Laugier et al. approach this challenge by leveraging a recently discovered case of CMS in a hermaphroditic freshwater snail, Physa acuta. While all previously known CMS systems occur in relatively slow-growing organisms (plants), these snails have a generation time of two months, and therefore it’s feasible to grow successive generations in a laboratory setting and watch them evolve in real-time. One theory for the long-term persistence of CMS and restorer genes (neither side permanently “winning” the tug-of-war) is that the frequencies of each fluctuate up and down over time – when CMS genes are prevalent, restorer genes should rise in frequency, and when restorer genes are at high frequency, CMS genes should decline. This latter part – whether or not CMS genes decline in the presence of restorer genes – is what Laugier et al. set out to test using the Physa acuta system.
The experimenters introduced individuals carrying CMS-causing mitochondria to populations of snails that were high in frequency of nuclear restorer genes. The populations were then allowed to experimentally evolve for 11 generations. The results line up with what the prevailing theory predicts – no matter what frequency of CMS-causing mitochondria they introduced into the high-restorer population, the frequency of these mitochondria relative to wild-type mitochondria decreased rapidly over the course of the experiment.

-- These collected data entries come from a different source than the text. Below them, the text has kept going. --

theorem State.putFld_keeps (s : State) (p : Page) (off : ℕ) (lo : ℕ) (w : ℕ) (v : ℕ) :
    Keeps s (State.putFld s p off lo w v) := by
  unfold State.putFld
  repeat' first
    | split
    | extract_lets
    | with_reducible apply Keeps.via (State.setWord_keeps ..)
    | (with_reducible apply Keeps.of_ite <;> intro _)
    | with_reducible exact Keeps.refl _
    | (with_reducible apply Keeps.of_pair (by assumption))
    | (with_reducible apply Keeps.of_triple (by assumption))
    | (fail_if_no_progress with_reducible refine Keeps.record ?_ rfl rfl rfl rfl rfl rfl rfl)
    | (with_reducible apply Keeps.foldl_via; intro _ _)
    | (fail_if_no_progress dsimp -zeta +zetaDelta only)

theorem State.coded_keeps (s : State) (codes : List Ecc) (f : State → State) (h : ∀ s, Keeps s (f s)) :
    Keeps s (s.coded codes f) :=
  Keeps.record ((Keeps.of_eq rfl rfl rfl rfl rfl rfl rfl : Keeps s { s with codes := codes }).trans (h _)) rfl rfl rfl rfl rfl rfl rfl

theorem State.coded_via {s t : State} {codes : List Ecc} {f : State → State} (h : ∀ s, Keeps s (f s)) (k : Keeps s t) :
    Keeps s (t.coded codes f) := k.trans (State.coded_keeps t codes f h)


theorem State.tally_keeps (s : State) (p : Page) (k : ℕ) (n : ℕ) :
    Keeps s (State.tally s p k n) := by
  unfold State.tally
  repeat' first
    | split
    | extract_lets
    | (with_reducible apply Keeps.of_ite <;> intro _)
    | with_reducible exact Keeps.refl _
    | (with_reducible apply Keeps.of_pair (by assumption))
    | (with_reducible apply Keeps.of_triple (by assumption))
    | (fail_if_no_progress with_reducible refine Keeps.record ?_ rfl rfl rfl rfl rfl rfl rfl)
    | (with_reducible apply Keeps.foldl_via; intro _ _)
    | (fail_if_no_progress dsimp -zeta +zetaDelta only)

theorem State.drawn_keeps (s : State) :
    Keeps s (State.drawn s) := by
  unfold State.drawn
  repeat' first
    | split
    | extract_lets
    | (with_reducible apply Keeps.of_ite <;> intro _)
    | with_reducible exact Keeps.refl _
    | (with_reducible apply Keeps.of_pair (by assumption))
    | (with_reducible apply Keeps.of_triple (by assumption))
    | (fail_if_no_progress with_reducible refine Keeps.record ?_ rfl rfl rfl rfl rfl rfl rfl)
    | (with_reducible apply Keeps.foldl_via; intro _ _)
    | (fail_if_no_progress dsimp -zeta +zetaDelta only)

theorem State.ctrlMsg_keeps (s : State) (m : MillId) (n : ℕ) :
    Keeps s (State.ctrlMsg s m n) := by
  unfold State.ctrlMsg
  repeat' first
    | split
    | extract_lets
    | with_reducible apply Keeps.via (State.tally_keeps ..)
    | (with_reducible apply Keeps.of_ite <;> intro _)
    | with_reducible exact Keeps.refl _
    | (with_reducible apply Keeps.of_pair (by assumption))
    | (with_reducible apply Keeps.of_triple (by assumption))
    | (fail_if_no_progress with_reducible refine Keeps.record ?_ rfl rfl rfl rfl rfl rfl rfl)
    | (with_reducible apply Keeps.foldl_via; intro _ _)
    | (fail_if_no_progress dsimp -zeta +zetaDelta only)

Laugier et al. were able to determine from these results just how “unfit” the CMS mitochondrial genomes were relative to their non-CMS counterparts under these conditions. The value they calculated – a roughly 21% decline in fitness – is in line with what theoretical models predict is necessary for the long-term coexistence of CMS and restorer genes through back-and-forth fluctuations in frequency.
The authors note that while CMS represents one stark example of genomic conflict, such conflicts are ubiquitous in the natural world. Cooperation in the natural world is all around us, all the way down to the level of the gene. However, as Laugier et al. show us, these cooperative interactions may be less tranquil than meets the eye. Simmering just beneath the surface, high-stakes battles may be playing out on microscopic battlefields and over evolutionary timescales. Author Frank Herbert wrote that “each man is a little war.” Perhaps he might have gone further – if genomic conflicts as epitomized in Physa acuta are as widespread as they seem, perhaps every organism on Earth is a little war.
Andrew Cameron is a PhD student in Population Biology, Ecology, and Evolution at Emory University in the labs of Drs. Levi Morran and Nic Vega. Andrew's work aims to explore the coevolutionary dynamics of host-symbiont interactions using the model nematode Caenorhabditis elegans. When not in the lab, Andrew can often be found biking, gardening, or foraging for mushrooms.